In our book, we wrote that the dominance of academics in politics would lead to resistance. If we’re lucky, resistance will come through moderate nationalist parties looking to operate within the democratic system of the rule of law. As far as I’m concerned, Leefbaar Rotterdam (Liveable Rotterdam, Ed.) is a good example of this. That is a party which has taken political responsibility and is now sitting in the city council alongside Denk. I think that’s a great development, it keeps the practically educated voters connected to the political system. 

But there is also a risk of parties emerging which oppose the entire system. Then you have a big problem. That’s what’s threatening to happen with Trump. In the United States, the democratic rule of law itself is getting caught up in the struggle between East and West-coast liberals and what they call 'fly over-country': practically educated citizens do not feel represented.

My hopes were pinned on an election victory for BBB and NSC. Certainly, the rise of Caroline Van der Plas’ party is easy to understand in the light of what we described in our book.
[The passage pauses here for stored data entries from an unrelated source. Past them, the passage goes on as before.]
/-- The timebase when VKEEP has risen: 0 s 0 ns, FREE (R140, R144; log 3, log 5). -/
def TimeBase.reset : TimeBase :=
  { now := 0, net := 0, gap := 5, count := 0, lastEdge := none, msg := none, diff := none, phase := 0, slewLeft := 0, calm := 0,
    heldSince := none, heldError := 0 }

/-- Lands and clocks when VKEEP has risen: the keeper alone runs (R8, R348; log 6). -/
def Power.reset : Power :=
  { vkeepLow := false, pwrGood := false, rstN := false, perstN := false, refclk := false, smbus := false, bar0 := false,
    fastClocks := false, ladleClock := false, badRails := [], shake := none, holdDue := false, drain := none, drained := false,
    recover := [], calStart := 0 }

/-- The event controller after reset: nothing recorded, nothing signalled (R303 to R312). -/
def Events.reset : Events :=
  { buffer := [], raised := 0, overflow := [], rings := [], stackOf := [], cond := [], lastSignal := [], due := [], signals := [],
    available := [], since := [], fallback := [], replay := [] }

/-- The fault collector after reset: ERR_N released (R334). -/
def Faults.reset : Faults := { errLow := false, pulseEnd := none, standing := [], vhtrBad := [], tempsAt := [] }

/-- Moulds and pours after reset: no compiled mould, nothing staged, nothing poured (log 7). -/
def Moulds.reset : Moulds :=
  { store := [], retired := [], retiredPorts := [], rejects := [], area := [], waiting := [], running := none,
    nextRoute := 0, staged := none, ditherOff := false, perm := [], zeroSince := some (-1000000), pours := [], helds := [], gates := [],
    holdPour := none, calPour := false, earlyPour := none, pilot := [], chips := 0,
    lastVerdict := none, owed := [] }

/-- The loop engine after reset (log 10). -/
def Loops.reset : Loops := { loaded := false, cmds := [], holds := [], handing := [], shadow := [], passed := [], locked := [], starved := [], path := [], good := [] }

/-- Calibration after reset: nothing measured; coefficients as the factory store has them (R136; log 12). -/
def Cal.reset : Cal :=
  { codes := [], values := [], quality := [], chain := [], waiting := [], adjust := [], untraced := [], fails := [],
    deltaWaiting := [], viaRef := false, passes := [], undo := [], passNum := 0, loaded := false, fettled := 0, fettleBusy := false,
    fettleSpares := [], urgent := none }

/-- Heats after reset: both banks clear, no heat (R159). -/
def Heats.reset : Heats :=
  { live := [], next := [], commit := none, armed := none, now := none, prev := none, waitingRun := none, act := 0,
    slot := 0, boundary := 0, cur := none, slotHeld := false,
    baseWritten := [], fresh := true, epochs := 0, epochAt := 0, epochLen := 1000, gather := [], frozen := [], heavy := [],
    frozenHeavy := [], decomposing := false, decomp := none, repair := none, matching := [] }

/-- The ladle plane after reset: nothing buffered (log 11). -/
def Ladle.reset : Ladle :=
  { frames := [], nextFrame := 0, queues := [], flows := [], groups := [], shadow := [], hold := [],
    stopped := [], xoffOcc := false, xoffDrain := false, xoffThermal := false, dark := [], badEngines := [],
    reading := [], retiredBanks := [], retiredRegions := [], retiringBanks := [], retiringRegions := [], dropEvent := [], eccEvent := [] }

/-- The ladle plane's service after reset. -/
def Service.reset : Service :=
  { active := [], visit := [], deficit := [], joined := [], bucket := [], inForce := [], meter := none, released := [], marks := [],
    accepted := [], marked := [], laneHeld := [], ctl := [], ctlSeq := [], timing := [], burst := [] }

/-- Jobs and claims after reset: none. -/
def Jobs.reset : Jobs := { table := [], claims := [], back := [] }

/-- Cope and drag after reset: cope active, the standby booting (Table 15.7). -/
def CopeDrag.reset : CopeDrag :=
  { arb := none, gap := none, disagree := false, planned := none, silent := false, compatOk := false, stream := [],
    crcFails := [], crcEvent := none, waitRejoin := false }

/-- The access lock after reset: closed, no challenge, no lockout (R356). -/
def Lock.reset : Lock := { chalUntil := 0, lockoutUntil := none, openUntil := 0 }

/-- The bus after reset; the SMBus window has not been refreshed yet (log 14). -/
def Bus.reset : Bus :=
  { locked := none, bursts := [], window := [], answer := none, sram := [], passDirty := false, hand := none,
    handLogged := false }

/-- The block right after reset: VKEEP has just risen (R349, power-on). Every register reads its reset word, since
none is listed. -/
def State.reset : State :=
  { pending := [], free := 0, regs := [], time := TimeBase.reset, power := Power.reset, events := Events.reset,
    faults := Faults.reset, moulds := Moulds.reset, tiles := [], loops := Loops.reset, cores := [], cal := Cal.reset,
    heats := Heats.reset, ladle := Ladle.reset, service := Service.reset, jobs := Jobs.reset, cd := CopeDrag.reset,
    lock := Lock.reset, bus := Bus.reset }

end Sys2Proof.Machine
end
This is someone that practically educated voters can identify with. With PVV in the cabinet, the rule of law is not necessarily in safe hands. We’ll have to see how that plays out.

What we are already seeing in the National Voter Survey is that trust in politics among practically-educated PVV voters has grown strongly. The same increase was identified in 2010, when PVV supported the cabinet. Conversely, I expect confidence among highly educated people to decline.”

Mark Bovens will give a lecture on March 26 as part of the celebrations of UU's anniversary (Dies Natalis). It is titled 'The Unwritten Rules of the Democratic Rule of Law'. Therefore, he will be not discussing the same topics he talked about in this interview.